Static Memory Area for Garbage Collection

R

R Karthick

Hi,

I am in the process of designing a conservative garbage collector for C
++.

As one of the requirement of conservative garbage collection, I will
have to scan through the static memory area and look for probable
pointers into the heap.

I am stuck in the implementation part, where I am not very sure on
which physical address the static elements are stored for X86
machines. Is the address of the static area stored in some processor
register? If yes how can I access it in a C++ program?

Thanks!
 
V

Victor Bazarov

R said:
I am in the process of designing a conservative garbage collector for
C ++.

As one of the requirement of conservative garbage collection, I will
have to scan through the static memory area and look for probable
pointers into the heap.

I am stuck in the implementation part, where I am not very sure on
which physical address the static elements are stored for X86
machines.
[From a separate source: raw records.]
-- ==== Sys2Proof/Word.lean ====
section
/-! DEFINITION. The words of the block: bytes, the operation code, the clock frequency, and the
slave's answer bit. Everything the spec computes with is an unsigned 8-bit number (R9); the only
other widths are the 5-bit operation code and the 32-bit frequency of the host port (R91). -/

namespace Sys2Proof

/-- Every stored value and every operand is a `u8` unless a rule says otherwise (R9). -/
abbrev Byte := BitVec 8

/-- The operation code on the host port, `op_sel[4:0]` (R91). -/
abbrev OpSel := BitVec 5

/-- A clock frequency in Hz, `arg_hz[31:0]` (R91). -/
abbrev Hz := BitVec 32

/-- The answer bit that follows every address and data byte (R10). -/
inductive Ack where
  | ack
  | nack
  deriving DecidableEq, Repr, Inhabited

end Sys2Proof
end

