-- ==== Sys2Proof/Decode.lean ====
section
/-! DEFINITION. Decoding and encoding, from the encodings of 30_encoding.md.

`decode` reads a record of the host command port (R92), `decodeOut` a byte of the output side in
the format its place gives it (R80, R83, R90, R100), a controller command under the numbers of a
configuration (R103). Both are total; what selects nothing is rejected by name. The encoders stand
after them. The last part lays a port record out as one number, for the opcode table's bit
numbering. -/

namespace Sys2Proof

/-- Why a word is no instruction. -/
inductive DecodeError where
  /-- `op_sel` selects no operation (R95). -/
  | reservedOp (opSel : OpSel)
  /-- A controller byte of none of the six kinds the block builds (R83, R96). -/
  | unbuiltCommand (byte : Byte)
  deriving DecidableEq, Repr

/-! ## Host port (R92, R93) -/

/-- A boolean operand is bit 0 of `arg_a`; bits 7:1 are ignored (R93, D5). -/
def boolOperand (a : Byte) : Bool :=
  a.getLsbD 0

/-- The operation a record of the host port selects (R92, R95). -/
def decode (r : PortRecord) : Except DecodeError Instr :=
  match r.opSel.toNat with
  | 0x00 => .ok (.ffInit r.argHz)
  | 0x01 => .ok (.start r.argA)
  | 0x02 => .ok (.startWait r.argA)
  | 0x03 => .ok (.repStart r.argA)
  | 0x04 => .ok (.writeByte r.argA)
  | 0x05 => .ok (.readByte (boolOperand r.argA))
  | 0x06 => .ok .stop
  | 0x08 => .ok (.push r.argA)
  | 0x09 => .ok (.cmd4 r.argA)
  | 0x0A => .ok (.cmd8 r.argA)
  | 0x0B => .ok (.write r.argA)
  | 0x10 => .ok (.lcdInit r.argA r.argB)
  | 0x11 => .ok .clear
  | 0x12 => .ok (.setCursor r.argA r.argB)
  | 0x13 => .ok (.setCursorRaw r.argA r.argB)
  | 0x14 => .ok (.display (boolOperand r.argA))
  | 0x15 => .ok (.cursor (boolOperand r.argA))
  | 0x16 => .ok (.blink (boolOperand r.argA))
  | 0x17 => .ok (.direction (boolOperand r.argA))
  | 0x18 => .ok (.autoshift (boolOperand r.argA))
  | 0x19 => .ok (.backlight (boolOperand r.argA))
  | 0x1A => .ok (.print r.str)
  | 0x1B => .ok (.printChar r.argA)
  | 0x1C => .ok (.createChar r.argA r.str)
  | _ => .error (.reservedOp r.opSel)

/-! ## Output side -/

/-- Format XB, `ddddbews` (R80). -/
def decodeXb (v : Byte) : Instr :=
  .xb (v.extractLsb' 4 4) (v.getLsbD 3) (v.getLsbD 2) (v.getLsbD 1) (v.getLsbD 0)

/-- Format AB, `aaaaaaar` (R90). -/
def decodeAb (v : Byte) : Instr :=
  .ab (v.extractLsb' 1 7) (v.getLsbD 0)

/-! The fields of a controller command, under the names of the configuration (R85 to R87, R103). -/

/-- A flag of a field: its mask if set, else 0. -/
def flag (mask : Byte) (v : Bool) : Byte :=
  if v then mask else 0x00#8

/-- A byte carries every bit of a mask. -/
def carries (v mask : Byte) : Bool :=
  v &&& mask == mask

/-- The field of HC.ENTRYMODE (R85). `SHIFT_DECREMENT` is the name of a shift flag at 0 (R31); what
it has beside the two flags no operation clears (log 14). -/
def entryField (p : Params) (left shift : Bool) : Byte :=
  (p.shiftDecrement &&& ~~~ (p.leftEntry ||| p.shiftIncrement))
    ||| flag p.leftEntry left ||| flag p.shiftIncrement shift

/-- The field of HC.DISPCTRL (R86). -/
def controlField (p : Params) (disp curs blnk : Bool) : Byte :=
  flag p.displayOn disp ||| flag p.cursorOn curs ||| flag p.blinkOn blnk

/-- The font flag of HC.FUNCSET: what `FONT_DEFAULT` sets, and bit 2 where it sets nothing (R87,
log 14). -/
def fontFlag (p : Params) : Byte :=
  if p.fontDefault == 0x00#8 then Config.fontBit else p.fontDefault

/-- The field of HC.FUNCSET (R87). -/
def functionField (p : Params) (eight two font : Bool) : Byte :=
  (if eight then p.mode8Bit else p.mode4Bit) ||| flag p.twoLine two ||| flag (fontFlag p) font

/-- Format HC, the six command bytes the block builds, each `opcode | field` (R83 to R89). A byte is
of a kind if the flags it carries give it back; where the numbers make two kinds of one byte the
first is read. -/
def decodeHc (p : Params) (v : Byte) : Except DecodeError Instr :=
  let left := carries v p.leftEntry
  let shift := carries v p.shiftIncrement
  let disp := carries v p.displayOn
  let curs := carries v p.cursorOn
  let blnk := carries v p.blinkOn
  let two := carries v p.twoLine
  let font := carries v (fontFlag p)
  let slot := v.extractLsb' 3 3
  let addr := v.extractLsb' 0 7
  if v == p.cmdClearDisplay then .ok .hcClear
  else if v == p.cmdEntryModeSet ||| entryField p left shift then .ok (.hcEntryMode left shift)
  else if v == p.cmdDisplayControl ||| controlField p disp curs blnk then
    .ok (.hcDispCtrl disp curs blnk)
  else if v == p.cmdFunctionSet ||| functionField p true two font then .ok (.hcFuncSet true two font)
  else if v == p.cmdFunctionSet ||| functionField p false two font then
    .ok (.hcFuncSet false two font)
  else if v == p.cmdSetCgramAddr ||| slot.setWidth 8 <<< 3 then .ok (.hcSetCgram slot)
  else if v == p.cmdSetDdramAddr ||| addr.setWidth 8 then .ok (.hcSetDdram addr)
  else .error (.unbuiltCommand v)

/-- A byte of the output side, read in its format. -/
def decodeOut (p : Params) : OutWord → Except DecodeError Instr
  | .xb v => .ok (decodeXb v)
  | .hc v => decodeHc p v
  | .hd v => .ok (.hd v)
  | .ab v => .ok (decodeAb v)

/-- The decoder on either side. -/
def decodeWord (p : Params) : CodeWord → Except DecodeError Instr
  | .port r => decode r
  | .out w => decodeOut p w

/-! ## Encoders -/

/-- A record with an operation code and everything else zero. -/
def PortRecord.code (op : OpSel) : PortRecord :=
  { opSel := op, argA := 0#8, argB := 0#8, argHz := 0#32, str := [] }

/-- A record with one byte operand. -/
def PortRecord.codeA (op : OpSel) (a : Byte) : PortRecord :=
  { PortRecord.code op with argA := a }

/-- A record with two byte operands. -/
def PortRecord.codeAB (op : OpSel) (a b : Byte) : PortRecord :=
  { PortRecord.code op with argA := a, argB := b }

/-- A boolean operand on `arg_a` (R93). -/
def boolByte (v : Bool) : Byte :=
  if v then 0x01#8 else 0x00#8

/-- A bit of an output-side byte, placed at bit `i`. -/
def bitAt (v : Bool) (i : Nat) : Byte :=
  boolByte v <<< i

/-- The words of an instruction, the command numbers those of the configuration (R80 to R92, R100,
R103). -/
def encode (p : Params) : Instr → CodeWord
  | .ffInit hz => .port { PortRecord.code 0x00#5 with argHz := hz }
  | .start a => .port (PortRecord.codeA 0x01#5 a)
  | .startWait a => .port (PortRecord.codeA 0x02#5 a)
  | .repStart a => .port (PortRecord.codeA 0x03#5 a)
  | .writeByte d => .port (PortRecord.codeA 0x04#5 d)
  | .readByte k => .port (PortRecord.codeA 0x05#5 (boolByte k))
  | .stop => .port (PortRecord.code 0x06#5)
  | .push x => .port (PortRecord.codeA 0x08#5 x)
  | .cmd4 c => .port (PortRecord.codeA 0x09#5 c)
  | .cmd8 c => .port (PortRecord.codeA 0x0A#5 c)
  | .write c => .port (PortRecord.codeA 0x0B#5 c)
  | .lcdInit columns rows => .port (PortRecord.codeAB 0x10#5 columns rows)
  | .clear => .port (PortRecord.code 0x11#5)
  | .setCursor col row => .port (PortRecord.codeAB 0x12#5 col row)
  | .setCursorRaw col row => .port (PortRecord.codeAB 0x13#5 col row)
  | .display v => .port (PortRecord.codeA 0x14#5 (boolByte v))
  | .cursor v => .port (PortRecord.codeA 0x15#5 (boolByte v))
  | .blink v => .port (PortRecord.codeA 0x16#5 (boolByte v))
  | .direction v => .port (PortRecord.codeA 0x17#5 (boolByte v))
  | .autoshift v => .port (PortRecord.codeA 0x18#5 (boolByte v))
  | .backlight v => .port (PortRecord.codeA 0x19#5 (boolByte v))
  | .print str => .port { PortRecord.code 0x1A#5 with str := str }
  | .printChar c => .port (PortRecord.codeA 0x1B#5 c)
  | .createChar location bitmap => .port { PortRecord.codeA 0x1C#5 location with str := bitmap }
  | .xb nibble bl e rw rs =>
      .out (.xb (nibble.setWidth 8 <<< 4 ||| bitAt bl 3 ||| bitAt e 2 ||| bitAt rw 1 ||| bitAt rs 0))
  | .hcClear => .out (.hc p.cmdClearDisplay)
  | .hcEntryMode left shift => .out (.hc (p.cmdEntryModeSet ||| entryField p left shift))
  | .hcDispCtrl disp curs blnk =>
      .out (.hc (p.cmdDisplayControl ||| controlField p disp curs blnk))
  | .hcFuncSet eight two font =>
      .out (.hc (p.cmdFunctionSet ||| functionField p eight two font))
  | .hcSetCgram slot => .out (.hc (p.cmdSetCgramAddr ||| slot.setWidth 8 <<< 3))
  | .hcSetDdram addr => .out (.hc (p.cmdSetDdramAddr ||| addr.setWidth 8))
  | .hd c => .out (.hd c)
  | .ab addr dir => .out (.ab (addr.setWidth 8 <<< 1 ||| bitAt dir 0))

/-- The numbers make no two controller commands of one byte. -/
abbrev Params.CommandsDiffer (p : Params) : Prop :=
  ∀ (i j : Instr) (v : Byte), encode p i = .out (.hc v) → encode p j = .out (.hc v) → i = j

/-! ## A word of the opcode table as one number

The port is a record, not a memory. For the table's bit numbering the record is laid out lowest
bit first: `op_sel` in the first byte (its three bits above bit 4 zero), `arg_a`, `arg_b`, the
four bytes of `arg_hz` with the least significant first, the length of `str`, the bytes of
`str`. -/

/-- Byte `i` of a number. -/
def byteOf (w i : Nat) : Byte :=
  BitVec.ofNat 8 (w >>> (8 * i))

/-- `n` consecutive bytes of a number from byte `i` on. -/
def bytesFrom (w i : Nat) : Nat → List Byte
  | 0 => []
  | n + 1 => byteOf w i :: bytesFrom w (i + 1) n

/-- The bits of `w` the table gives, the bits above them zero. -/
def tableBits (nbits w : Nat) : Nat :=
  w % 2 ^ nbits

/-- The port record laid out in a number. -/
def recordOfNat (w : Nat) : PortRecord :=
  { opSel := BitVec.ofNat 5 w
    argA := byteOf w 1
    argB := byteOf w 2
    argHz := BitVec.ofNat 32 (w >>> 24)
    str := bytesFrom w 8 (byteOf w 7).toNat }

/-- The number's first byte is an `op_sel` (its bits 7:5 are zero). -/
def isPortWord (w : Nat) : Bool :=
  w % 256 < 32

/-- A table word as it is presented: at the host port where its first byte can be an `op_sel`,
else as a controller byte of the output side. -/
def codeWordOfTable (nbits w : Nat) : CodeWord :=
  let bits := tableBits nbits w
  if isPortWord bits then .port (recordOfNat bits) else .out (.hc (byteOf bits 0))

/-- The instruction the decoder reads from a word of the opcode table, which is written with the
default numbers. -/
def decodeTableWord (nbits w : Nat) : Option Instr :=
  match decodeWord Config.defaults (codeWordOfTable nbits w) with
  | .ok i => some i
  | .error _ => none

end Sys2Proof
end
Is the address of the static area stored in some processor
register? If yes how can I access it in a C++ program?

The boilerplate answer is "you cannot". C++ has no concept of "X86".
It has no concept of accessible (for scanning) "static memory area".
All of those things are compiler- and platform-specific and should be
asked about in the newsgroup specialising in your particular platform
and compiler.

There are several commercial implementations of garbage-collecting
memory managers on the market. Perhaps you should give those a look.